Пух снимал кто-нибудь из нас, безбоязненных детей - ни бабушка, ни дед, ни мой отец головы прадеда не касались никогда. И если даже по-доброму шутили о нём - то лишь в его отсутствие.

Ростом он был невысок, в четырнадцать я уже перерос его, хотя, конечно же, к тому времени Захар Петров ссутулился, сильно хромал и понемногу врастал в землю - ему было то ли восемьдесят восемь, то ли восемьдесят девять: в паспорте был записан один год, родился он в другом, то ли раньше даты в документе, то ли, напротив, позже - со временем и сам запамятовал.

Бабушка рассказывала, что прадед стал добрее, когда ему перевалило за шестьдесят, - но только к детям. Души не чаял во внуках, кормил их, тешил, мыл - по деревенским меркам всё это было диковато. Спали они все по очереди с ним на печке, под его огромным кудрявым пахучим тулупом.

Мы наезжали в родовой дом погостить - и лет, кажется, в шесть мне тоже несколько раз выпадало это счастье: ядрёный, шерстяной, дремучий тулуп - я помню его дух и поныне.

Сам тулуп был как древнее предание - искренне верилось: его носили и не могли износить семь поколений - весь наш род грелся и согревался в этой шерсти; им же укрывали только что, в зиму, рождённых телятей и поросяток, переносимых в избу, чтоб не перемёрзли в сарае; в огромных рукавах вполне могло годами жить тихое домашнее мышиное семейство, и, если долго копошиться в тулупьих залежах и закоулках, можно было найти махорку, которую прадед прадеда не докурил век назад, ленту из венчального наряда бабушки моей бабушки, сахариный обкусок, потерянный моим отцом, который он в своё голодное послевоенное детство разыскивал три дня и не нашёл.

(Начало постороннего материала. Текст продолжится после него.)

-- ==== Sys2Proof/Certificates/Slice0/Obligations.lean ====
section
/-! DEFINITION. The statements about the model, in the terms of Safety.lean. A completion statement says of each command
that exec answers a next state, and which: its hypotheses are about the state and the operands alone. Dev.runs says that a
command of the mailbox is taken, waits, and is the next of its stall; Passes that none of its status checks fails. -/

open Sys2Proof Sys2Proof.Machine

/-- A step takes the command at the front of the queue and runs it on the state with the queue's rest, whatever the
command and the state; with an empty queue the block idles. The queue and its idling are the model's own (log entry 1):
the spec gives the block's events and commands one after another. -/
def Obligations.StepRunsTheFrontCommand : Prop :=
  (∀ (s : State) (i : Instr) (rest : List Instr), s.pending = i :: rest → step s = exec i { s with pending := rest }) ∧
  (∀ s : State, s.pending = [] → step s = .next s)

/-- Supplies and starts (01 R22 to R27, R37, R46): each event of the supplies, the rails and the starts completes, and
what it leaves in the power state. The clauses follow the model's choices of log entries 2, 74, 84, 85 and 106 where
the spec leaves one. -/
def Obligations.SupplyEventsComplete : Prop :=
  (∀ s : State, ∀ d : Dev, s.dev = d →
    d.pw.phase = .off → d.pw.vmainOk = true → d.pw.vddrOk = true → d.pw.porstN = true →
    exec .powerUpStart s = .next (s.on (fun _ => { d with pw := { d.pw with
      phase := .rising, vkaFromVbat := false, railsUp := true, rails := [] } }))) ∧
  (∀ s : State, ∀ d : Dev, s.dev = d →
    d.up = true → d.pw.vmainWarn = false → exec (.supplyFalling .vmainWarn) s =
      .next (s.on (fun _ => Dev.fire 10 .device { d with pw := { d.pw with vmainWarn := true } }))) ∧
  (∀ s : State, ∀ d : Dev, s.dev = d →
    d.up = true → d.pw.vmainOver = false → exec (.supplyFalling .vmainOver) s =
      .next (s.on (fun _ => Dev.fire 19 .device { d with pw := { d.pw with vmainOver := true } }))) ∧
  (∀ s : State, ∀ d : Dev, s.dev = d →
    d.up = true → d.pw.v24aOk = true → exec (.supplyFalling .v24a) s =
      .next (s.on (fun _ => Dev.fire 11 .device { d with pw := { d.pw with v24aOk := false } }))) ∧
  (∀ s : State, ∀ d : Dev, s.dev = d →
    d.pw.phase = .running → d.pw.vddrOk = true → exec (.supplyFalling .vddr) s =
      .next (s.on (fun _ => Dev.fire 13 .device { d with pw := { d.pw with vddrOk := false } }))) ∧
  (∀ s : State, ∀ d : Dev, s.dev = d →
    d.up = true → d.pw.railsOk = true → exec (.supplyFalling (.rail .vcore)) s =
      .next (s.on (fun _ => Dev.fire 15 .device { d with pw := { d.pw with rails := d.pw.rails.filter (· != .vcore) } })) ∧
    exec (.supplyFalling (.rail .vhk)) s = .next (s.on (fun _ => Dev.fire 15 .device
      { d with pw := { d.pw with rails := d.pw.rails.filter (· != .vhk), bypassClosed := true, holdOpen := false } }))) ∧
  (∀ (s : State) (r : Rail), ∀ d : Dev, s.dev = d →
    d.pw.railsUp = true → (∀ q ∈ allRails, railOrder q < railOrder r → q ∈ d.pw.rails) → r ∉ d.pw.rails →
    exec (.supplyRecovered (.rail r)) s = .next (s.on (fun _ => { d with pw := { d.pw with rails := d.pw.rails ++ [r] } }))) ∧
  (∀ s : State, ∀ d : Dev, s.dev = d →
    exec (.supplyRecovered .vmainWarn) s = .next (s.on (fun _ => { d with pw := { d.pw with vmainWarn := false } })) ∧
    exec (.supplyRecovered .vmainOver) s = .next (s.on (fun _ => { d with pw := { d.pw with vmainOver := false } })) ∧
    exec (.supplyRecovered .vmain) s = .next (s.on (fun _ => { d with pw := { d.pw with vmainOk := true } })) ∧
    exec (.supplyRecovered .v24a) s = .next (s.on (fun _ => { d with pw := { d.pw with v24aOk := true } })) ∧
    exec (.supplyRecovered .v24b) s = .next (s.on (fun _ => { d with pw := { d.pw with v24bOk := true } })) ∧
    exec (.supplyRecovered .vddr) s = .next (s.on (fun _ => { d with pw := { d.pw with vddrOk := true } }))) ∧
  (∀ s : State, ∀ d : Dev, s.dev = d →
    d.up = true → d.pw.vmainOk = true → d.pw.vbatOk = true → exec (.vbatCheck false) s =
      .next (s.on (fun _ => Dev.fire 14 .device { d with pw := { d.pw with vbatOk := false } }))) ∧
  (∀ s : State, ∀ d : Dev, s.dev = d →
    d.pw.vmainOk = true → exec (.vbatCheck true) s = .next (s.on (fun _ => { d with pw := { d.pw with vbatOk := true } }))) ∧
  (∀ s : State, ∀ d : Dev, s.dev = d →
    exec .v24bLoss s = .next (s.on (fun _ =>
      let d1 := { d with pw := { d.pw with v24bOk := false, vsafeUp := false } }
      let d2 := (d1.stoEdge 0 (d.stoActive 0)).stoEdge 1 (d.stoActive 1)
      let d3 := if d.sf.chB.started then d2.stopChannelB else d2
      if d.pw.v24bOk && d3.up then d3.fire 12 .device else d3))) ∧
  (∀ s : State, ∀ d : Dev, s.dev = d →
    d.pw.vmainOk = true → d.pw.phase = .running → exec .vmainUvlo s = .next (s.on (fun _ =>
      let d1 := { d with pw := { d.pw with vmainOk := false, vmainLost := true, kaDown := d.pw.kaTime } }
      d1.allLegsOff.muteHost.modPw (fun p =>
        { p with phase := .powerDown, toStandby := false, mramDue := true, lossRecord := some (d.recordOf 8 0 0 0 0 0),
                 railsOffDue := true, safetyBDue := true, standbyReq := false, devResetReq := false, heldWakePin := false, heldWakeAlarm := false })))) ∧
  (∀ s : State, ∀ d : Dev, s.dev = d →
    d.pw.phase = .powerDown → exec .bypassClose s = .next (s.on (fun _ => d.ringOff))) ∧
  (∀ (s : State) (r : List W32), ∀ d : Dev, s.dev = d →
    d.pw.mramDue = true → d.pw.lossRecord = some r → exec .powerLossRecord s =
      .next (s.on (fun _ => (d.ledgerPut r).modPw (fun p => { p with mramDue := false, lossRecord := none }.downDone)))) ∧
  (∀ s : State, ∀ d : Dev, s.dev = d →
    d.pw.railsDue = true → ∃ t, exec .railsOff s = .next t ∧ t.dram = [] ∧ t.dev.pw.railsUp = false ∧ t.dev.pw.rails = [] ∧
      t.dev.pw.vgdaOk = false ∧ t.dev.pw.vgdbOk = false ∧ t.dev.sf.chA.started = false ∧ t.dev.lanes = Dev.reset.lanes) ∧
  (∀ s : State, ∀ d : Dev, s.dev = d →
    d.pw.vmainOk = false → exec .vkaToVbat s = .next (s.on (fun _ => { d with pw := { d.pw with vkaFromVbat := true } }))) ∧
  (∀ s : State, ∀ d : Dev, s.dev = d →
    d.pw.safetyBDue = true → exec .safetyBShutdown s =
      .next (s.on (fun _ => d.stopChannels.modPw (fun p => { p with safetyBDue := false }.downDone))))

/-- Resets, starts and standby (01 R27 to R37): the reset rows, the start rows and the keep-alive rows complete, and what
they leave. The clauses follow the model's choices of log entries 7, 74, 84, 85, 107, 108 and 109 where the spec
leaves one. -/
def Obligations.ResetAndStandbyRowsComplete : Prop :=
  (∀ (s : State) (aOk bOk : Bool), ∀ d : Dev, s.dev = d →
    d.pw.phase = .rising → d.pw.vmainOk = true → d.pw.vddrOk = true → d.pw.porstN = true →
    exec (.internalResetRelease aOk bOk) s = .next (s.on (fun _ =>
      let d1 := d.blank.kaElapse.modPw Power.start
      let d2 := Dev.bootSelect aOk bOk { d1 with hp := { d1.hp with sphUp := true } }
      let d3 := d2.ledger 9 0 0 0 (d2.powerWord 0x404) (d2.fwVersion ||| nW (d2.sv.running.val * 2 ^ 24))
      let d4 := d3.supplyLevels.foldl (fun d x => d.fire x.1 x.2) d3
      let d5 := if d4.pw.vsafeUp then ((d4.startChannel false).startChannel true).startSet else d4.startChannel false
      if d.sf.lockout != 0 then d5.fire 165 .device else d5))) ∧
  (∀ (s : State) (m : StartUpMeasurement), ∀ d : Dev, s.dev = d →
    d.pw.phase = .booting → d.sv.noImage = false → exec (.startUpComplete m) s = .next (s.on (fun _ =>
      let d1 := (d.selfMeasure m).modPw (fun p => { p with phase := .running })
      let d2 := (Dev.setIrqAll irqReady { d1 with hp := { d1.hp with devReady := true } }).takeHeld
      if d2.ring.stored.autoStart then d2.ringListen else d2))) ∧
  (∀ (s : State) (ms : Nat) (reg : BitVec 10), ∀ d : Dev, s.dev = d → d.pw.pcie ≠ .down →
    (ms < 100 → exec (.pcieConfigRequest ⟨ms, reg⟩) s = .next (s.on (fun _ => { d with out := d.out ++ [.retryStatus] }))) ∧
    (100 ≤ ms → exec (.pcieConfigRequest ⟨ms, reg⟩) s =
      .next (s.on (fun _ => { d with hp := { d.hp with readData := [d.hp.pcie.configWord reg.toNat], readPoisoned := false } })))) ∧
  (∀ s : State, ∀ d : Dev, s.dev = d →
    d.pw.phase = .running → exec .porstAssert s = .next (s.on (fun _ =>
      Dev.resetNow .porst { d with pw := { d.pw with porstN := false } }))) ∧
  (∀ s : State, ∀ d : Dev, s.dev = d →
    d.pw.porstN = false → d.pw.phase = .inReset → exec .porstRelease s =
      .next (s.on (fun _ => { d with pw := { d.pw with porstN := true, startCause := .porst } }))) ∧
  (∀ s : State, ∀ d : Dev, s.dev = d →
    exec .hrstAssert s = .next (s.on (fun _ =>
      let d2 := Dev.hrstStall 1 (Dev.hrstStall 0 { d with pw := { d.pw with hrstN := false, pcie := .down } })
      let d3 := { d2 with hp := { d2.hp with pcie := Pcie.reset, spi := ⟨0, false, false, []⟩ } }
      if d3.hp.own.valid && d3.hp.own.stall.val ≤ 1 then d3.vacate else d3))) ∧
  (∀ s : State, ∀ d : Dev, s.dev = d →
    d.up = true → d.pw.pcie = .down → exec .hrstRelease s =
      .next (s.on (fun _ => { d with pw := { d.pw with hrstN := true, pcie := .training } }))) ∧
  (∀ s : State, ∀ d : Dev, s.dev = d →
    d.pw.standbyReq = true → d.up = true → ∃ t, exec .standbyEntry s = .next t ∧ t.dev.pw.phase = .powerDown ∧
      t.dev.pw.toStandby = true ∧ t.dev.pw.standbyReq = false ∧ t.dev.pw.kaDown = d.pw.kaTime) ∧
  (∀ s : State, ∀ d : Dev, s.dev = d →
    d.pw.vmainOk = false → exec .kaWakePin s =
      .next (s.on (fun _ => { d with pw := { d.pw with recordedWake := d.pw.recordedWake ||| 4 } }))) ∧
  (∀ s : State, ∀ d : Dev, s.dev = d →
    d.pw.vmainOk = true → d.pw.wakePinEn = true → exec .kaWakePin s = .next (s.on (fun _ => d.wakeBy true false))) ∧
  (∀ s : State, ∀ d : Dev, s.dev = d →
    d.pw.vmainOk = true → d.pw.alarmEn = true → exec .kaAlarmExpiry s = .next (s.on (fun _ => d.wakeBy false true))) ∧
  (∀ s : State, ∀ d : Dev, s.dev = d →
    d.pw.vmainOk = false → exec .kaContentsLost s =
      .next (s.on (fun _ => { d with pw := { d.pw with kaLostPending := true } }))) ∧
  (∀ s : State, ∀ d : Dev, s.dev = d →
    exec .kaCrystalTimeout s = .next (s.on (fun _ => { d with pw := { d.pw with kaXtal := false, xtalTimeout := true } }))) ∧
  (∀ s : State, ∀ d : Dev, s.dev = d →
    d.pw.devResetReq = true → d.up = true → exec .deviceResetPulse s = .next (s.on (fun _ => d.resetNow .devReset))) ∧
  (∀ (s : State) (st : Stall) (tag : BitVec 8) (c : Cmd), ∀ d : Dev, s.dev = d →
    let w := wd c.payload 0
    d.runs st tag 0x040 c = true → Passes [(!d.liveAxes.isEmpty || d.pw.standbyReq || d.pw.devResetReq, stState), (badLen c 2 || rsv w 0xFFFFFFFC || (bitOf w 1 && wd c.payload 1 == 0), stParam)] →
    exec (.standbyEnter st tag) s = .next (s.on (fun _ => (d.modPw (fun p => { p with standbyReq := true, wakePinEn := bitOf w 0, alarmEn := bitOf w 1, alarmS := wd c.payload 1 })).ok c []))) ∧
  (∀ (s : State) (st : Stall) (tag : BitVec 8) (c : Cmd), ∀ d : Dev, s.dev = d → d.runs st tag 0x041 c = true →
    exec (.keepAliveWrite st tag) s = .next (s.on (fun _ => d.await st tag .atTick))) ∧
  (∀ (m : Memory) (d : Dev) (c : Cmd), c.code.toNat = 0x041 →
    let w := wd c.payload 0
    Passes [(badLen c 2 || rsv w 0xFFFFFFF0, stParam)] →
    applyCmd m c d = (d.modPw (fun p => { p with kaRet := vset p.kaRet (Fin.ofNat 16 (fld w 3 0)) (wd c.payload 1) })).ok c []) ∧
  (∀ (s : State) (st : Stall) (tag : BitVec 8) (c : Cmd), ∀ d : Dev, s.dev = d →
    d.runs st tag 0x042 c = true → Passes [(badLen c 1 || wd c.payload 0 != 0x5EED, stParam), (d.pw.standbyReq || d.pw.devResetReq, stState)] →
    exec (.deviceReset st tag) s = .next (s.on (fun _ => (d.modPw (fun p => { p with devResetReq := true })).ok c [])))

/-- The mailbox (03 R91 to R100): a doorbell is taken, an unassigned code is taken like any other and answers UNKNOWN, a
read pointer moves, a reset begins and ends, and a command past its limit is answered with TIMEOUT. The clauses follow
the model's choices of log entries 6, 11, 18, 93 and 111 where the spec leaves one. -/
def Obligations.MailboxRowsComplete : Prop :=
  (∀ (s : State) (st : Stall) (h : W32), ∀ d : Dev, s.dev = d →
    d.present st = true → d.hp.stalls[st].mbxReset = false → d.holdsDoorbells = false → d.hp.stalls[st].held = [] →
    (∃ t, exec (.doorbell st h) s = .next t ∧ t = s.on (Dev.takeHeader st h)) ∧
    (commandCodes.contains (fld h 31 20) = false →
      exec (.reservedCommandCode st h) s = .next (s.on (Dev.takeHeader st h)))) ∧
  (∀ (s : State) (st : Stall) (h : W32), ∀ d : Dev, s.dev = d →
    d.present st = true → d.hp.stalls[st].mbxReset = false → d.hp.devReady = false → d.hp.stalls[st].held.length < 32 →
    exec (.doorbell st h) s = .next (s.on (fun _ =>
      let e := d.modStall st (fun x => { x with held := x.held ++ [h] })
      { e with hp := { e.hp with heldOrder := e.hp.heldOrder ++ [st] } }))) ∧
  (∀ (s : State) (st : Stall) (v : W32), ∀ d : Dev, s.dev = d →
    d.present st = true → rsv v 0xFFFFF800 = false →
    (BitVec.ofNat 11 v.toNat - d.hp.stalls[st].rspRdPtr).toNat ≤ rspUsed d.hp.stalls[st] →
    exec (.rspRdPtrWrite st v) s = .next (s.on (fun _ =>
      (d.modStall st (fun x => { x with rspRdPtr := BitVec.ofNat 11 v.toNat })).flushRsp st))) ∧
  (∀ (s : State) (st : Stall), ∀ d : Dev, s.dev = d →
    d.present st = true → exec (.mbxReset st) s = .next (s.on (fun _ =>
      (d.dropCmds st).modStall st (fun x => { x with mbxReset := true })))) ∧
  (∀ (s : State) (st : Stall), ∀ d : Dev, s.dev = d →
    d.hp.stalls[st].mbxReset = true → d.hp.inFlight.any (fun c => c.stall == st) = false →
    exec (.mbxResetDone st) s = .next (s.on (Dev.modStall st (fun x =>
      { x with cmdRdPtr := 0, rspWrPtr := 0, rspRdPtr := 0, mbxReset := false })))) ∧
  (∀ (s : State) (st : Stall) (tag : BitVec 8) (c : Cmd) (limit : Nat), ∀ d : Dev, s.dev = d →
    d.cmd? st tag = some c → c.stall = st → c.tag = tag → d.hp.own.handover = none → c.deadline = some limit → limit < d.age → d.sv.mpChange = .none →
    exec (.mailboxTimeout st tag) s = .next (s.on (fun _ =>
      ((d.abandon c).abandonSpm c).respond st tag stTimeout (d.fixedWords c.code))))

А я нашёл и съел вперемешку с махоркой.

Когда прадед умер, тулуп выбросили - чего бы я тут ни плёл, а был он старьё старьём и пах ужасно.

Девяностолетие Захара Петрова мы праздновали на всякий случай три года подряд.

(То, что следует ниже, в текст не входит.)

-- ==== Sys2Proof/Laws/Run.lean ====
section
/-! SUPPORT. How a command starts and is checked, said once. -/
namespace Sys2Proof.Machine
open Sys2Proof

/-- A command that runs starts with its own effect. -/
theorem Dev.start_runs {d : Dev} {st : Stall} {tag : BitVec 8} {code : Nat} {c : Cmd} (f : Cmd → Dev → Dev)
    (h : d.runs st tag code c = true) : Dev.start st tag code f d = f c d := by
  simp only [Dev.runs, Bool.and_eq_true, beq_iff_eq] at h
  obtain ⟨⟨⟨h1, h2⟩, h3⟩, h4⟩ := h
  simp [Dev.start, h1, h2, h3, h4]

/-- A command that does not run changes nothing. -/
theorem Dev.start_absent {d : Dev} {st : Stall} {tag : BitVec 8} {code : Nat} (f : Cmd → Dev → Dev)
    (h : ∀ c, d.cmd? st tag = some c → d.runs st tag code c = false) : Dev.start st tag code f d = d := by
  unfold Dev.start
  split
  · rename_i c e
    have := h c e
    simp only [Dev.runs, e, beq_self_eq_true, Bool.true_and] at this
    simp [this]
  · rfl

/-- A command whose checks pass goes on. -/
theorem Dev.checked_pass {c : Cmd} {n : Nat} {checks : List (Bool × Nat)} (go : Dev → Dev) (d : Dev)
    (h : Passes checks) : Dev.checked c n checks go d = go d := by
  unfold Passes at h
  simp [Dev.checked, h]

/-- A command with a failing check is answered with the status of the first that fails, and nothing else. -/
theorem Dev.checked_fail {c : Cmd} {n : Nat} {checks : List (Bool × Nat)} (go : Dev → Dev) (d : Dev)
    (h : ¬Passes checks) : Dev.checked c n checks go d = d.reply c.stall c.tag (firstBad checks) (List.replicate (n - 1) 0) := by
  unfold Passes at h
  simp [Dev.checked, h]

/-- No check, no failure; the first that fails gives the status. -/
@[simp] theorem passes_nil : Passes [] := rfl
theorem passes_cons {b : Bool} {st : Nat} {cs : List (Bool × Nat)} (hst : st ≠ 0) :
    Passes ((b, st) :: cs) ↔ b = false ∧ Passes cs := by
  cases b <;> simp [Passes, firstBad, hst]

end Sys2Proof.Machine
end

Прадед сидел, на первый неумный взгляд преисполненный значения, а на самом деле весёлый и чуть лукавый: как я вас обманул - дожил до девяноста и заставил всех собраться.

Выпивал он, как и все наши, наравне с молодыми до самой старости и, когда за полночь - а праздник начинался в полдень - чувствовал, что хватит, медленно поднимался из-за стола и, отмахнувшись от бросившейся помочь бабки, шёл к своей лежанке, ни на кого не глядя.

Пока прадед выходил, все оставшиеся за столом молчали и не шевелились.

«Как генералиссимус идёт…» - сказал, помню, мой крёстный отец и родной дядька, убитый на следующий год в дурацкой драке.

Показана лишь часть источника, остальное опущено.